INSTRUCTIONS TO FOLLOW - Return, from the material below, each line in which "rcases" occurs.

RECORDS PROVIDED -

/-- In every configuration DEC.B gives back the values of the response meant for it. -/
theorem exec_decB_responseFor {g : List Byte} (addr v0 v1 v2 v3 : Half) (s : State) (hg : (0xAA : Byte) ∉ g) :
    ∃ st e a, exec (.decB (responseFor s.cfg g addr v0 v1 v2 v3)) s =
      .next { s with start := st, escp := e, acc := a, res := .four ⟨v0, v1, v2, v3⟩ } := by
  cases hunstuff : s.cfg.rxUnstuff with
  | false =>
    rw [responseFor, hunstuff]
    exact exec_decB_plainResponseB addr v0 v1 v2 v3 hunstuff hg
  | true =>
    obtain ⟨t, f, hexec, hres, rfl, -, ht⟩ :=
      decodeBWithUnstuffReturnsTheStuffedValues g [] addr v0 v1 v2 v3 s hunstuff hg
    rw [List.append_nil] at hexec
    rw [responseFor, hunstuff, ← hres]
    exact ⟨t.start, t.escp, t.acc, hexec.trans (congrArg _ ht)⟩

theorem wireB_ne_nil (u : List Byte) : wireB u ≠ [] := by simp [wireB]

theorem unstuffedB_ne_nil (core : List Byte) : unstuffedB core ≠ [] := by simp [unstuffedB]

theorem responseFor_ne_nil (c : Config) (g : List Byte) (addr v0 v1 v2 v3 : Half) :
    responseFor c g addr v0 v1 v2 v3 ≠ [] := by
  unfold responseFor
  split
  · exact List.append_ne_nil_of_right_ne_nil g (wireB_ne_nil _)
  · exact List.append_ne_nil_of_right_ne_nil g (unstuffedB_ne_nil _)

/-- Settles O48: each exchange stages the values of its response, and the second commits them together. -/
theorem variantBSplitReadRecombines : Obligations.VariantBSplitReadRecombines := by
  intro s c e g1 g2 v w0 w1 sa ra hvariant hidle hin hop hmin hmax hentry hg1 hg2 response r1 r2 hsend hrecv hfits1
    hfits2
  let s1 : State := begun c e { s with inputs := [] }
  let d1 : State := { (s1.requested (.ok :: sa)).received (.bytes r1) (.bytes r2 :: ra) with seq := .decode }
  have hnsb : exchangeCount s.cfg.variant c.count.toNat = 2 := by rw [hvariant, exchangeCount_of_split hmin]
  have hr1 : r1 ≠ [] := responseFor_ne_nil s.cfg g1 e.base v.v0 v.v1 v.v2 v.v3
  have hr2 : r2 ≠ [] := responseFor_ne_nil s.cfg g2 (e.base + 8) v.v4 v.v5 w0 w1
  obtain ⟨st1, e1, a1, hexec1⟩ := exec_decB_responseFor e.base v.v0 v.v1 v.v2 v.v3 d1 hg1
  obtain ⟨-, hB1⟩ := decodePhaseStagesAndCommits d1 rfl rfl hmax st1 e1 a1
  obtain ⟨-, hfirst, -⟩ := hB1 _ hvariant hexec1
  let s2 : State :=
    { d1 with
      start := st1
      escp := e1
      acc := a1
      stg := ⟨v.v0, v.v1, v.v2, v.v3, s.stg.v4, s.stg.v5⟩
      sb := 1
      seq := .build }
  have hnext : d1.advance = s2 := hfirst rfl hnsb
  let d2 : State := { (s2.requested sa).received (.bytes r2) ra with seq := .decode }
  obtain ⟨st2, e2, a2, hexec2⟩ := exec_decB_responseFor (e.base + 8) v.v4 v.v5 w0 w1 d2 hg2
  obtain ⟨-, hB2⟩ := decodePhaseStagesAndCommits d2 rfl rfl hmax st2 e2 a2
  obtain ⟨-, -, hsecond⟩ := hB2 _ hvariant hexec2
  obtain ⟨rv, hend, hvalues, -⟩ := hsecond rfl hnsb
  refine ⟨_, runsTo_of_command hin (.inr hop) hidle (by omega) hmax hentry <|
    runsTo_of_readAnswered rfl hop rfl rfl hsend hrecv hr1 hfits1 <|
    runsTo_of_advance rfl hnext <|
    runsTo_of_readAnswered rfl hop rfl rfl rfl rfl hr2 hfits2 <|
    runsTo_of_advance rfl hend (runsTo_zero _),
    rfl, rfl, rfl, rfl, rfl, rfl, toNat_rcount hmax, hvalues⟩

end Sys2Proof.Machine
end

section
/-! PROOFS. The statements of 46_transport_wait.md: SEND, RECV and WAITRSP issued directly, what each step hands to the
transport, and the empty attempts of Poll mode. -/

namespace Sys2Proof.Machine

/-! ### SEND issued directly -/

theorem State.afterSendAnswer_of_scripted {s : State} {a : SendAnswer} {rest : List SendAnswer}
    (hans : s.sendAns = a :: rest) : s.afterSendAnswer = { s with sendAns := rest } := by
  rw [State.afterSendAnswer, hans]

theorem State.afterSendAnswer_of_unscripted {s : State} (hans : s.sendAns = []) :
    s.afterSendAnswer = { s with draws := s.draws + 1 } := by
  rw [State.afterSendAnswer, hans]

theorem State.sendAnswer_of_scripted {s : State} {a : SendAnswer} {rest : List SendAnswer}
    (hans : s.sendAns = a :: rest) : s.sendAnswer = a := by
  rw [State.sendAnswer, hans]

/-- SEND ends with the latch empty, or with the fault entry of TransportError, as the transport answers
(46_transport_wait.md R260). -/
theorem exec_send_cases (b : List Byte) (s : State) :
    (s.sendAnswer = .ok ∧ exec (.send b) s = .next { s.afterSendAnswer.emit (.sent b .ok) with res := .none }) ∨
    (s.sendAnswer = .failure ∧
      exec (.send b) s =
        .next (faulted 3 s.afterSendAnswer.finfoNow (s.afterSendAnswer.emit (.sent b .failure)))) := by
  have hexec : exec (.send b) s = .next ((s.sendFrame b).settle fun _ => .none) := rfl
  rw [hexec]
  rcases State.sendFrame_cases b s with ⟨hans, h⟩ | ⟨hans, h⟩ <;> rw [h]
  · exact .inl ⟨hans, rfl⟩
  · exact .inr ⟨hans, rfl⟩

/-- Settles O27: the scripted answer, or a free one, decides between the two ends of SEND. -/
theorem sendHandsTheFrameOver : Obligations.SendHandsTheFrameOver := by
  refine ⟨fun b s rest hans => ?ok, fun b s rest hans => ?failure, fun b s hans => ?free⟩
  case ok =>
    rcases exec_send_cases b s with ⟨-, h⟩ | ⟨hfailed, -⟩
    · rw [h, State.afterSendAnswer_of_scripted hans]; rfl
    · simp [State.sendAnswer_of_scripted hans] at hfailed
  case failure =>
    rcases exec_send_cases b s with ⟨hok, -⟩ | ⟨-, h⟩
    · simp [State.sendAnswer_of_scripted hans] at hok
    · rw [h, State.afterSendAnswer_of_scripted hans]; rfl
  case free =>
    rcases exec_send_cases b s with ⟨-, h⟩ | ⟨-, h⟩ <;> rw [h, State.afterSendAnswer_of_unscripted hans]
    · exact .inl rfl
    · exact .inr rfl

/-! ### RECV issued directly -/

theorem exec_recv (max t : Half) (s : State) :
    exec (.recv max t) s =
      .next { s.afterReceive max.toNat with res := .answer (s.recvAnswer max.toNat) } := rfl

/-- An answer within the transport's contract is taken as it is (46_transport_wait.md R261; log 4). -/
theorem capAnswer_of_fits {limit : Nat} {a : RecvAnswer} (hfits : (answerBytes a).length ≤ limit) :
    capAnswer limit a = a := by
  cases a with
  | bytes b => exact congrArg RecvAnswer.bytes (List.take_of_length_le hfits)
  | timeout | failure => rfl

theorem answerBytes_capAnswer_length_le (limit : Nat) (a : RecvAnswer) :
    (answerBytes (capAnswer limit a)).length ≤ limit := by
  cases a with
  | bytes b => exact List.length_take_le limit b
  | timeout | failure => exact Nat.zero_le limit

/-- What a receive attempt brings fits what was asked for. -/
theorem State.recvAnswer_length_le (max : Nat) (s : State) : (answerBytes (s.recvAnswer max)).length ≤ max := by
  have hlimit : s.recvLimit max ≤ max := Nat.min_le_left max s.cfg.rxCap
  unfold State.recvAnswer
  split <;> exact (answerBytes_capAnswer_length_le _ _).trans hlimit

/-- A receive attempt overwrites RXBUF, whatever it held (46_transport_wait.md R263). -/
theorem State.afterReceive_eq (max : Nat) (s : State) :
    s.afterReceive max =
      { s with
        recvAns := s.recvAns.tail
        draws := if s.recvAns = [] then s.draws + 1 else s.draws
        rxbuf := answerBytes (s.recvAnswer max)
        outs := s.outs ++ [.received (s.recvAnswer max)] } := by
  cases hans : s.recvAns <;> simp [State.afterReceive, State.afterRecvAnswer, hans]

theorem exec_recv_of_scripted {max : Half} (t : Half) {s : State} {a : RecvAnswer} {rest : List RecvAnswer}
    (hans : s.recvAns = a :: rest) (hmax : (answerBytes a).length ≤ max.toNat)
    (hcap : (answerBytes a).length ≤ s.cfg.rxCap) :
    exec (.recv max t) s = .next { s.received a rest with res := .answer a } := by
  have hanswer : s.recvAnswer max.toNat = a := by
    rw [State.recvAnswer, hans]
    exact capAnswer_of_fits (Nat.le_min.mpr ⟨hmax, hcap⟩)
  rw [exec_recv, State.afterReceive_eq, hanswer, hans]
  rfl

WRITTEN ANSWER -
  rcases State.sendFrame_cases b s with ⟨hans, h⟩ | ⟨hans, h⟩ <;> rw [h]
    rcases exec_send_cases b s with ⟨-, h⟩ | ⟨hfailed, -⟩
    rcases exec_send_cases b s with ⟨hok, -⟩ | ⟨-, h⟩
    rcases exec_send_cases b s with ⟨-, h⟩ | ⟨-, h⟩ <;> rw [h, State.afterSendAnswer_of_unscripted hans]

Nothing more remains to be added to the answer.